The great teaching artist, Robert Henri, once wrote: “The object isn’t to make art, it’s to be in that wonderful state that makes art possible.”

Henri is talking about process versus product, a central idea in Method Writing and important to any creative work. I sometimes like to talk about “working well” versus “making good work.” This is a phrase that I learned from my painting mentor. On a regular basis, I send Carl (my mentor) pictures of my most recent canvasses, several at a time. At first, I expected that he would critique each canvas in detail, telling me what to change and what was alright. I expected advice on color choices and composition, perhaps a discussion of the thematic content. I quickly learned that such comments would not be forthcoming very often. Instead, Carl usually says something like: “You are working well. Keep going” Or, if he is displeased, he might say, “This looks unnatural You’re trying to hard. Experiment. Change directions.”

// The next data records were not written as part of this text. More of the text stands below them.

-- ==== Sys2Proof/Laws/State.lean ====
section
/-! SUPPORT. What every named update of the state leaves alone: one lemma per update and field. -/

namespace Sys2Proof.Machine

namespace State
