/-- Of counters evaluated one after another, one that is done at the end stands at its limit. -/
theorem evalCounters_done {k : Nat} (l : List Nat) (hl : k ∈ l) (hn : l.Nodup) (s : State) (hk : k < (s.captOf n).cntDone.length)
    (hlim : (s.captOf n).cntLimit.getD k 0 < 2 ^ 32) : ∀ t, t = s.each l (fun t j => t.evalCounter n j) → (t.captOf n).cntDone.getD k false = true →
    t.num (R.CAPT_SITE_n_CNT_k n k) = (s.captOf n).cntLimit.getD k 0 ∧ s.num (R.CAPT_SITE_n_CNT_k n k) + 1 = (s.captOf n).cntLimit.getD k 0 := by
  induction l generalizing s with
  | nil => simp at hl
  | cons j l ih =>
    rintro t rfl hd
    obtain ⟨-, hlm, hlen⟩ := evalCounter_mem (n := n) s j
    obtain ⟨hj, hnd⟩ := List.nodup_cons.1 hn
    by_cases hjk : j = k
    · subst hjk
      have hrest : ∀ (l : List Nat), j ∉ l → ∀ u : State, (u.each l (fun t j => t.evalCounter n j)).num (R.CAPT_SITE_n_CNT_k n j) = u.num (R.CAPT_SITE_n_CNT_k n j) ∧
          ((u.each l (fun t j => t.evalCounter n j)).captOf n).cntDone.getD j false = (u.captOf n).cntDone.getD j false := by
        intro l
        induction l with
        | nil => exact fun _ u => ⟨rfl, rfl⟩
        | cons i l ih' =>
          intro hi u
          obtain ⟨g1, g2⟩ := evalCounter_other (n := n) u (j := i) (k := j) fun e => hi (e ▸ List.mem_cons_self)
          obtain ⟨h1, h2⟩ := ih' (fun h => hi (List.mem_cons_of_mem _ h)) (u.evalCounter n i)
          exact ⟨h1.trans g1, h2.trans g2⟩
      obtain ⟨h1, h2⟩ := hrest l hj (s.evalCounter n j)
      obtain ⟨e1, e2⟩ := evalCounter_done s hk hlim (h2.symm.trans hd)
      exact ⟨h1.trans e1, e2⟩
    · obtain ⟨e1, e2⟩ := ih ((List.mem_cons.1 hl).resolve_left (Ne.symm hjk)) hnd (s.evalCounter n j) (by rw [hlen]; exact hk)
        (by rw [hlm]; exact hlim) _ rfl hd
      rw [hlm] at e1 e2
      rw [(evalCounter_other s hjk).1] at e2
      exact ⟨e1, e2⟩

/-- The first two steps of an evaluation: capture and timers, then the counters. -/
theorem evalStep2_eq {s : State} (hp : (s.captOf n).evPhase = 0) : ∃ u, CntKept n s u ∧
    s.evalStep2 n = (u.each (List.range 4) (fun t j => t.evalCounter n j)).updCapt n (fun x => { x with evPhase := 1 }) := by
  refine ⟨(s.evalCapture n).each (List.range 4) (fun t k => t.evalTimer n k),
    (cntKept_evalCapture s).each fun h => h.trans (cntKept_evalTimer _ _), ?_⟩
  rw [State.evalStep2, if_pos hp]

end

/-- Settles O24: the steps of an evaluation, each with what it leaves alone. -/
theorem triggerSequencer : Obligations.TriggerSequencer := by
  refine ⟨?_, ?_, ?_, ?_, ?_⟩
  · intro s n hv hp ha
    obtain ⟨h1, h2, h3, h4, h5, h6⟩ := evalDone_shows _ _ _ (triggerEvaluate_armA hv hp ha)
    have hk := trigKept_trigActions (n := n) s (s.get (F.CAPT_SITE_n_STATUS_TSTATE n))
      (fldOf (F.CAPT_SITE_n_TRIG_ST_s_ACT_ACT_A n (s.get (F.CAPT_SITE_n_STATUS_TSTATE n))) ((s.captOf n).acts.getD (s.get (F.CAPT_SITE_n_STATUS_TSTATE n)) 0))
    refine ⟨_, rfl, ?_, h2, ?_, ?_, ?_, ?_⟩
    · rw [h1, State.trigEnter, get_congr (updCapt_regs _ _ _)]
      refine (get_put _ _ _ (by simp [F.CAPT_SITE_n_STATUS_TSTATE]) (by simp [F.CAPT_SITE_n_STATUS_TSTATE])).trans (Nat.mod_eq_of_lt ?_)
      exact Nat.mod_lt _ (Nat.two_pow_pos 3)
    · rw [h3, State.trigEnter, captOf_updCapt]
    · rw [h4, State.trigEnter, captOf_updCapt]
    · rw [h5, State.trigEnter, updCapt_mem, put_mem, hk.mem]
    · rw [State.playOf, seqOf_congr h6, State.trigEnter, seqOf_congr (updCapt_seq _ _ _), seqOf_congr (put_seq _ _ _), seqOf_congr hk.seq, State.playOf]
  · intro s n hv hp
    obtain ⟨h1, h2, h3, h4, h5, h6⟩ := evalDone_shows _ _ _ (triggerEvaluate_held hv hp)
    exact ⟨_, rfl, h1, h2, h5⟩
  · intro s n k hv hp he hl hd
    have hrun : timerExpire n k s = (s.updCapt n (fun x => { x with tmrDue := x.tmrDue.set k none, tmrHit := x.tmrHit.set k true })).putBit
        (R.CAPT_SITE_n_STATUS n) (12 + k) false := by
      rw [timerExpire]
      simp only [hv, hp, he, and_self, if_true]
      rw [State.evalTimer]
      simp only [he, if_true]
    have hc : ((s.updCapt n (fun x => { x with tmrDue := x.tmrDue.set k none, tmrHit := x.tmrHit.set k true })).putBit
        (R.CAPT_SITE_n_STATUS n) (12 + k) false).captOf n = { s.captOf n with tmrDue := (s.captOf n).tmrDue.set k none, tmrHit := (s.captOf n).tmrHit.set k true } := by
      rw [captOf_congr (putBit_capt _ _ _ _), captOf_updCapt]
    refine completes_of_eq rfl hrun ⟨?_, ?_, ?_, ?_, ?_⟩
    · rw [hc]
      simp [List.getD_eq_getElem?_getD, hd]
    · rw [hc]
      simp [List.getD_eq_getElem?_getD, hl]
    · rw [bit_putBit _ _ _ _ _ (by omega), if_pos rfl]
    · rw [regsBut_iff]
      exact RegsIf.putBit (RegsIf.of_regs RegsIf.refl (updCapt_regs _ _ _)) (by simp)
    · simp -implicitDefEqProofs [State.eq_iff]
  · intro s n k hv hp hd hl hlim
    obtain ⟨u, hu, h2⟩ := evalStep2_eq hp
    have hrun : counterDone n k s = s.evalStep2 n := by
      rw [counterDone]
      simp only [hv, hp, hd, and_self, if_true]
    have hmem : ∀ (l : List Nat) (v : State), (v.each l (fun t j => t.evalCounter n j)).mem = v.mem := fun l v =>
      State.each_keeps (fun t => t.mem = v.mem) l _ v rfl fun t j h => (evalCounter_mem t j).1.trans h
    rw [h2, captOf_updCapt] at hd
    obtain ⟨e1, e2⟩ := evalCounters_done (n := n) (List.range 4) (List.mem_range.2 k.isLt) List.nodup_range u (by rw [hu.done, hl]; exact k.isLt)
      (by rw [hu.limit]; exact hlim) _ rfl hd
    have hnum : u.num (R.CAPT_SITE_n_CNT_k n k) = s.num (R.CAPT_SITE_n_CNT_k n k) := hu.regs.num ⟨k, rfl, k.isLt⟩
    refine completes_of_eq rfl (hrun.trans h2) ⟨?_, ?_, ?_, ?_⟩
    · rw [num_congr (updCapt_regs _ _ _), e1, hu.limit]
    · rw [← hnum, e2, hu.limit]
    · rw [captOf_updCapt]
    · rw [updCapt_mem, hmem, hu.mem]
  · intro s n f hv hp hm hc hf hle hov
    have h2 : s.evalStep2 n = s := by rw [State.evalStep2, if_neg (by omega)]
    have hh : s.holdStep n = (true, fun y => { y with holdOver := true }) := by
      rw [State.holdStep]
      simp only [hm, hc, hf, hov, Bool.false_eq_true, Option.getD_some, hle, if_true, if_false, or_self, one_ne_zero]
    have h3 : s.evalStep3 n = s.updCapt n (fun x => { x with holdOver := true, evPhase := 2 }) := by
      rw [State.evalStep3, h2, if_pos hp, hh]
      rfl
    have hrun : holdoffEnd n s = s.updCapt n (fun x => { x with holdOver := true, evPhase := 2 }) := by
      rw [holdoffEnd, h3]
      simp only [hv, hp, captOf_updCapt, and_self, if_true]
      rfl
    exact completes_of_eq rfl hrun ⟨by rw [captOf_updCapt], by rw [captOf_updCapt], rfl⟩

end Sys2Proof.Machine
end

section
-- One proof at a time: the whole text then stays within the memory the check allows.
set_option Elab.async false
/-! PROOFS. O26: the time-interval units of a cluster. -/

namespace Sys2Proof.Machine
open State

/-- A property of pairs of members of two finite types, from its truth for all of them. -/
theorem all_fin₂ {k l : Nat} {P : Fin k → Fin l → Prop} (n : Fin k) (m : Fin l) (h : ∀ n m, P n m) : P n m := h n m

/-- A pair holds what was written, cut to 64 bits. -/
theorem pair_putPair_mod (s : State) (o v : Nat) : (s.putPair o v).pair o = v % 2 ^ 64 := by
  have h1 : (s.putPair o v).num o = v % 2 ^ 32 := by
    rw [State.putPair, num_putN_ne _ _ _ _ (by omega), num_putN, Nat.mod_mod]
  have h2 : (s.putPair o v).num (o + 4) = v / 2 ^ 32 % 2 ^ 32 := by rw [State.putPair, num_putN, Nat.mod_mod]
  rw [State.pair, h1, h2]
  omega

theorem word_clearRegs_of_notMem (s : State) {l : List Nat} {o : Nat} (h : o ∉ l) : (s.clearRegs l).word o = s.word o := by
  induction l generalizing s with
  | nil => rfl
  | cons x xs ih =>
    rw [List.mem_cons, not_or] at h
    exact (ih (s.setWord x (resetWord x)) h.2).trans (word_setWord_ne _ _ _ _ h.1)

But I am a person with expectations. I want to produce a fine painting or story or essay, every time I work. So I focus on the picture or the story when I should be focusing on the paint and the words: these are the materials with which I build and they should be the focus of my attention.

I  suggest that it is this child-like focus on the raw material that was in Henri’s thoughts when he wrote about “that wonderful state that makes art possible.” That wonderful state is similar to a child playing in the mud or fingerpainting. The child (especially a toddler) is not a bit concerned with building anything: she is just excited by the wet dirt on her skin and the way it oozes around her fingers or splashes when she slaps it. They don’t care about the picture they are coloring. They are excited by the way the colors appear on the paper as they scribble.

One might respond that the child doesn’t usually produce a finished work of  art, and that’s fair enough. Being childlike in the way we connect to our material is necessary, but not sufficient. Adult play is different than child’s play. A child plays for the sheer natural joy of it. An adult does too, but we also have the capacity to shape our play. Working well requires that we find a balance between play and purpose.

I want to produce. I want to have a finished piece of writing, a finished painting. I want to be appreciated and admired for my work. I want to do good. I crave approval and affirmation. I am an artist. And, in some ways, to be an artist is to be very needy indeed.

So how do we arrive at this mysterious embrace between our childlike joy in play and our adult need to achieve? We must, because play without achievement is immaturity; achievement without play is hollow.

We begin by asking the question. We come to understand  that our working focus must be on achieving that balance, not tellling the story or making the picture or composing the symphony. All of that wonderful stuff arises from the dance.

Dancing that dance must be the life’s work of a writer, or any other creative worker.